* **Assigned task**
Reproduce the section of the listing that begins at the line containing "((0x12#8 : Byte)" and finishes at the line containing "in turn. -/". Include both end lines and nothing beyond them.

== Segment start ==

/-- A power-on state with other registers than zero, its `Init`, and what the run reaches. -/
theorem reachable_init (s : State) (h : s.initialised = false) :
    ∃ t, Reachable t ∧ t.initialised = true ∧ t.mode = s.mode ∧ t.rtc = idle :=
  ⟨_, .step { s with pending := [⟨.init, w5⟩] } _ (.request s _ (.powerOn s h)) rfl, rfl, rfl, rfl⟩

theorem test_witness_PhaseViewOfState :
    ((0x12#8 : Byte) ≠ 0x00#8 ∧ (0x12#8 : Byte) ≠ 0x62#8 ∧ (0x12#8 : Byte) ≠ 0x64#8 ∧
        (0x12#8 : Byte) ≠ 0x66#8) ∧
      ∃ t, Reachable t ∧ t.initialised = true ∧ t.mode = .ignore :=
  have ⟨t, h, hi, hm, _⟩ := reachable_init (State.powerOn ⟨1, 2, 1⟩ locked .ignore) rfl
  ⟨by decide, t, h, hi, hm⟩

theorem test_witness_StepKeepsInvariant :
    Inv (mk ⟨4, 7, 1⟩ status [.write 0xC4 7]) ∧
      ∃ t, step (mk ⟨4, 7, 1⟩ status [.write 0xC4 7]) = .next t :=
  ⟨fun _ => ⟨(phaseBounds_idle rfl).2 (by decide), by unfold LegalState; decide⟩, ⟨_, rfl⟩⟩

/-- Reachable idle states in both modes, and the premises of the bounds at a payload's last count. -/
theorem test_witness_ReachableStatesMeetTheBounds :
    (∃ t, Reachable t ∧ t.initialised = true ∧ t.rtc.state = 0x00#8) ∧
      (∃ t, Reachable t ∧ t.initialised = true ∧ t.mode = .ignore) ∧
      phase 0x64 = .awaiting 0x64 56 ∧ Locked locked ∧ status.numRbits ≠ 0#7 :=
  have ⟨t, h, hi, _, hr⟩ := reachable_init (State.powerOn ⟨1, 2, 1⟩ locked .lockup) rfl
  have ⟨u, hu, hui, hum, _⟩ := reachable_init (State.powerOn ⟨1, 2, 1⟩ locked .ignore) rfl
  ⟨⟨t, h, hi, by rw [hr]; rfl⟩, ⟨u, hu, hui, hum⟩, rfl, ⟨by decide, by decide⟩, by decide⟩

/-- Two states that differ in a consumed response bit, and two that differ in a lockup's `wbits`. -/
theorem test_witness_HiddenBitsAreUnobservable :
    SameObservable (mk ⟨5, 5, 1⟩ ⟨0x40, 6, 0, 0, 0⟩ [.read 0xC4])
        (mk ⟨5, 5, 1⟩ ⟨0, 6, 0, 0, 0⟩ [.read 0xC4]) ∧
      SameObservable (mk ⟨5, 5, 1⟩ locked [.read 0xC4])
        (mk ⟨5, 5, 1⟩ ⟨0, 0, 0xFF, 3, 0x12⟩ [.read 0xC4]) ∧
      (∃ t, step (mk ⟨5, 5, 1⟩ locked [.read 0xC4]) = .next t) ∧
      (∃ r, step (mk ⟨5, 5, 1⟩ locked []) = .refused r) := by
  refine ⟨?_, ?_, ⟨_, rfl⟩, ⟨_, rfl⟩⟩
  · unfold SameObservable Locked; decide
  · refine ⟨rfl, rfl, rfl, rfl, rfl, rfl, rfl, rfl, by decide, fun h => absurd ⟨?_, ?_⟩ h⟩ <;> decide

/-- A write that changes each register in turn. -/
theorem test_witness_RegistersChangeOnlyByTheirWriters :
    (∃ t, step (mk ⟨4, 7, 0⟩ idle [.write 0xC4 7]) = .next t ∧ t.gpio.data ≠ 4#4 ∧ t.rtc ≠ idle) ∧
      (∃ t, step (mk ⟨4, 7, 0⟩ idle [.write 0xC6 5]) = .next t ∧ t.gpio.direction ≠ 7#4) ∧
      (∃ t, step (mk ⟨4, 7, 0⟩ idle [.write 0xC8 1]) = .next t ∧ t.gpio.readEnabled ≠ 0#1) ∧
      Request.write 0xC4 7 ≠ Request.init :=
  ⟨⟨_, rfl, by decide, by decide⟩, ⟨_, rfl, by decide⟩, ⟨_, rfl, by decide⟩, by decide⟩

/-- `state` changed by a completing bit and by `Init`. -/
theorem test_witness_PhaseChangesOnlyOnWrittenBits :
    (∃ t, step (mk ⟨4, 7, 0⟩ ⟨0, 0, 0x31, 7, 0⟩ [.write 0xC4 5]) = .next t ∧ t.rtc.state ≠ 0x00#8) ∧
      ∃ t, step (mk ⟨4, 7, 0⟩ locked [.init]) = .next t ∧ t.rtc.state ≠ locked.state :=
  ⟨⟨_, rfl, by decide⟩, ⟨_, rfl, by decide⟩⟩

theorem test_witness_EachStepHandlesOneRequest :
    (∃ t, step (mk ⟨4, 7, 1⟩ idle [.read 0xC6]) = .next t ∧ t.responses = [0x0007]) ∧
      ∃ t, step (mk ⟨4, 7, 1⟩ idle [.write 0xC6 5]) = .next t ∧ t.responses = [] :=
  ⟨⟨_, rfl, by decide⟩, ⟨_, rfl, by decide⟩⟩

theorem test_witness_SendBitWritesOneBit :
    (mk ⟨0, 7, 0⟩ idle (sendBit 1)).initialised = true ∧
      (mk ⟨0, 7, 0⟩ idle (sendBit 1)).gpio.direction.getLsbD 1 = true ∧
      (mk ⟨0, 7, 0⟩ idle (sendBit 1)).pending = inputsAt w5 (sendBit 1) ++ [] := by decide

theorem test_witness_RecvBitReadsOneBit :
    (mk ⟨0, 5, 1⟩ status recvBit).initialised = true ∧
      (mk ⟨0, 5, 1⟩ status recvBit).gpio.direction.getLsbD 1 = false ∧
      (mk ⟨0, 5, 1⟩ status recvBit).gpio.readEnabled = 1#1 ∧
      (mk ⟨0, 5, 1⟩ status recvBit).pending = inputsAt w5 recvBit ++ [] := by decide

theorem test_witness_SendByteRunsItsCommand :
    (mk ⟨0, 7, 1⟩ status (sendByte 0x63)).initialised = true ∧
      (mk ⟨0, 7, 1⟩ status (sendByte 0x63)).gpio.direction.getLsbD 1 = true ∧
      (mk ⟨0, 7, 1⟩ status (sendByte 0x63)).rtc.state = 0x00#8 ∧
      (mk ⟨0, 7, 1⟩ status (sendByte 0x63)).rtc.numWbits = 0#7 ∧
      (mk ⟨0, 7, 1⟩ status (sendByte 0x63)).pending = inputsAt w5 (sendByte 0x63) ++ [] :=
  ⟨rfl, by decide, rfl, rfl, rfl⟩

== Segment end ==

* **Expected answer**
    ((0x12#8 : Byte) ≠ 0x00#8 ∧ (0x12#8 : Byte) ≠ 0x62#8 ∧ (0x12#8 : Byte) ≠ 0x64#8 ∧
        (0x12#8 : Byte) ≠ 0x66#8) ∧
      ∃ t, Reachable t ∧ t.initialised = true ∧ t.mode = .ignore :=
  have ⟨t, h, hi, hm, _⟩ := reachable_init (State.powerOn ⟨1, 2, 1⟩ locked .ignore) rfl
  ⟨by decide, t, h, hi, hm⟩

theorem test_witness_StepKeepsInvariant :
    Inv (mk ⟨4, 7, 1⟩ status [.write 0xC4 7]) ∧
      ∃ t, step (mk ⟨4, 7, 1⟩ status [.write 0xC4 7]) = .next t :=
  ⟨fun _ => ⟨(phaseBounds_idle rfl).2 (by decide), by unfold LegalState; decide⟩, ⟨_, rfl⟩⟩

/-- Reachable idle states in both modes, and the premises of the bounds at a payload's last count. -/
theorem test_witness_ReachableStatesMeetTheBounds :
    (∃ t, Reachable t ∧ t.initialised = true ∧ t.rtc.state = 0x00#8) ∧
      (∃ t, Reachable t ∧ t.initialised = true ∧ t.mode = .ignore) ∧
      phase 0x64 = .awaiting 0x64 56 ∧ Locked locked ∧ status.numRbits ≠ 0#7 :=
  have ⟨t, h, hi, _, hr⟩ := reachable_init (State.powerOn ⟨1, 2, 1⟩ locked .lockup) rfl
  have ⟨u, hu, hui, hum, _⟩ := reachable_init (State.powerOn ⟨1, 2, 1⟩ locked .ignore) rfl
  ⟨⟨t, h, hi, by rw [hr]; rfl⟩, ⟨u, hu, hui, hum⟩, rfl, ⟨by decide, by decide⟩, by decide⟩

/-- Two states that differ in a consumed response bit, and two that differ in a lockup's `wbits`. -/
theorem test_witness_HiddenBitsAreUnobservable :
    SameObservable (mk ⟨5, 5, 1⟩ ⟨0x40, 6, 0, 0, 0⟩ [.read 0xC4])
        (mk ⟨5, 5, 1⟩ ⟨0, 6, 0, 0, 0⟩ [.read 0xC4]) ∧
      SameObservable (mk ⟨5, 5, 1⟩ locked [.read 0xC4])
        (mk ⟨5, 5, 1⟩ ⟨0, 0, 0xFF, 3, 0x12⟩ [.read 0xC4]) ∧
      (∃ t, step (mk ⟨5, 5, 1⟩ locked [.read 0xC4]) = .next t) ∧
      (∃ r, step (mk ⟨5, 5, 1⟩ locked []) = .refused r) := by
  refine ⟨?_, ?_, ⟨_, rfl⟩, ⟨_, rfl⟩⟩
  · unfold SameObservable Locked; decide
  · refine ⟨rfl, rfl, rfl, rfl, rfl, rfl, rfl, rfl, by decide, fun h => absurd ⟨?_, ?_⟩ h⟩ <;> decide

/-- A write that changes each register in turn. -/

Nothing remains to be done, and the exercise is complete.